• **Requirement**
Scan the lines below and report each one containing "regions" by copying it.

* * * *

-- ==== Sys2Proof/Machine/State.lean ====
section
/-! DEFINITION. The state of the module as plain data: wales, hoops, skeins, baskets, engines, memory, dies, device
registers and the model's own agenda. Each field names the rule of spec/ that gives it. -/

namespace Sys2Proof.Machine

/-! ### Wale -/

/-- State of an arm of a join token (07 R159). -/
inductive ArmSt where
  | free | running | waiting | suspended | opened
  deriving DecidableEq, Repr

/-- Why an arm is suspended: its sibling has pushed a token (07 R160), by the judgement at single-fragment points (R166), or
by a trap handler of its sibling (11 R264). -/
inductive Susp where
  | tok | point | trap
  deriving DecidableEq, Repr

/-- A fragment: PC, `em`, members (07 R159). `split`: it waits at a `brd` that would split (R166). `arr`: it has come to
its PC by a transfer that is checked against BTM (04 R88). `retry`: its instruction issues again after `tret.retry`, and
it continues at this resume PC (11 R265). `stall`: it waits while its sibling keeps issuing, and is tried again after a
release of the wale or when something it may wait for changes (01 R25). `why`: why it is suspended. -/
structure Arm where
  st : ArmSt
  pc : Dword
  em : Mask
  mem : Mask
  split : Bool
  arr : Bool
  retry : Option Dword
  stall : Bool := false
  why : Susp := .tok
  deriving DecidableEq, Repr

/-- Which fragment of a wale: the sole one, or an arm of the top token. -/
inductive ArmId where
  | sole | a0 | a1
  deriving DecidableEq, Repr

/-- A join-stack entry (07 R159). -/
structure Token where
  l : Dword
  mem : Mask
  pk : Mask
  ser : BitVec 16
  a0 : Arm
  a1 : Arm
  deriving DecidableEq, Repr

/-- One register write of a result that has not landed. -/
inductive RegWrite where
  | v (n : Fin 256) (m : Mask) (x : Lanes)
  | s (n : Fin 64) (x : Word)
  | p (n : Fin 8) (m : Mask) (x : Mask)
  deriving DecidableEq, Repr

/-- A lookahead shadow (04 R94, 06 R138): instructions left, the result has landed, the fragment and the join-stack depth
at which it issued, the destination writes and the flags. `dst`: its destination registers by its encoding (R95). `old`: it
issued in the older of the wale's two regions (02 R51). `off`: its reply will raise HOMEOFF (11 R263). -/
structure Shadow where
  left : Nat
  landed : Bool
  arm : ArmId
  depth : Nat
  writes : List RegWrite
  flags : Word
  dst : List Opnd := []
  old : Bool := false
  off : Bool := false
  deriving DecidableEq, Repr

/-- An engine command as retained at release (09 R206, 11 R269): the instruction, its PC, its operand values, the
index vector of a gather or scatter (strand, index), the offset reached, whether `tret.retry` has released it again
(it then belongs to no batch), and whether it is the follow-on of a `cpymm` alone. -/
structure CmdOps where
  ins : Instr
  pc : Dword
  d : Dword
  a : Dword
  b : Dword
  c : Dword
  idx : List (Nat × Word)
  off : Nat
  again : Bool
  fo : Bool
  deriving DecidableEq, Repr

/-- A pending fault (11 R261, R263). `fetch`: raised at fetch. `id`: the command of an engine fault. -/
structure FaultRec where
  code : BitVec 8
  shd : Bool
  eng : Bool
  fetch : Bool
  pc : Dword
  addr : Dword
  mask : Mask
  resume : Dword
  cmd : Option CmdOps
  id : Nat := 0
  deriving DecidableEq, Repr

/-- A trap frame (11 R264, R270): the fragment, its `em`, the faulting PC, the resume PC, the join-stack depth, the
command of an engine fault. `fetch`: the fault was raised at fetch. `eng`: it is an engine fault. -/
structure TrapFrame where
  arm : ArmId
  em : Mask
  pc : Dword
  resume : Dword
  depth : Nat
  fetch : Bool
  cmd : Option CmdOps
  eng : Bool := false
  deriving DecidableEq, Repr

/-- A loop descriptor (07 R169). -/
structure LoopD where
  lact : Bool
  lstart : Dword
  lend : Dword
  lreload : Word
  deriving DecidableEq, Repr

/-- A load or atomic sent to a die in warm reset, whose reply will raise HOMEOFF (11 R263): its PC, address, strands,
fragment, and the shadow instructions that may still issue. `shd`: it stands itself in a shadow (04 R96). `old`: it issued
in the older of the wale's two regions. -/
structure HomeOff where
  pc : Dword
  addr : Dword
  mask : Mask
  arm : ArmId
  left : Nat
  shd : Bool := false
  old : Bool := false
  deriving DecidableEq, Repr

/-- An `fwcall` that the firmware has not answered (11 R260): its fragment, the service, the value of A, the destination. -/
structure FwCall where
  arm : ArmId
  n : Nat
  x : Word
  d : Opnd
  deriving DecidableEq, Repr

/-- The checkpointed state of a wale (02 R41, 07 R178). `call`: a fragment that waits for the firmware, which has its request
once whatever comes after (02 R53). -/
structure WaleCore where
  v : Sparse Lanes
  s : Vector Word 64
  p : Vector Mask 8
  base : Arm
  stack : List Token
  serial : BitVec 16
  exited : Mask
  lc : Vector Word 3
  loops : Vector LoopD 3
  lstack : List (Fin 3)
  batch : BitVec 16
  fflags : Word
  fcause : Word
  fpc : Dword
  faddr : Dword
  fmask : Mask
  yleft : Word
  icount : Nat
  wcount : Nat
  shadows : List Shadow
  pend0 : Option FaultRec
  pend1 : Option FaultRec
  frame : Option TrapFrame
  hoff : Option HomeOff
  nBar : Nat
  nRbar : Nat
  nSbar : Nat
  nColl : Nat
  call : Option FwCall := none
  deriving DecidableEq, Repr

/-! ### Held effects (02 R49) -/

/-- A location: the space and the byte address in it (08 R180). A global location carries the virtual address, the
function, the partition, the key and the memory type of its translation (14 R317, R324). Accumulator tiles (10 R231, SPACE 4)
are laid out as 1,024 bytes for each tile, row by row. -/
inductive Loc where
  | glob (pa va : Nat) (key : Nat) (func part : Nat) (mt : Nat)
  | sp (hoop off : Nat)
  | dsc (die off : Nat)
  | priv (wale off : Nat)
  | tile (hoop off : Nat)
  deriving DecidableEq, Repr

/-- One access that writes bytes. -/
structure Acc where
  loc : Loc
  bytes : List Byte
  deriving DecidableEq, Repr

/-- The performing level of an access, 1 to 3 (08 R185), and the level to which a release first writes back the wale's earlier
stores (0: it is no release). -/
structure Level where
  at_ : Nat
  back : Nat := 0
  deriving DecidableEq, Repr

inductive SyncOp where
  | init | exp | arv | add
  deriving DecidableEq, Repr

inductive SlotOp where
  | def (desc : BitVec 512)
  | set (w : Fin 16) (x : Word)
  | inv
  deriving DecidableEq, Repr

inductive BarKind where
  | bar | rbar | sbar
  deriving DecidableEq, Repr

* * * *

• **Answer space**
issued in the older of the wale's two regions (02 R51). `off`: its reply will raise HOMEOFF (11 R263). -/
in the older of the wale's two regions. -/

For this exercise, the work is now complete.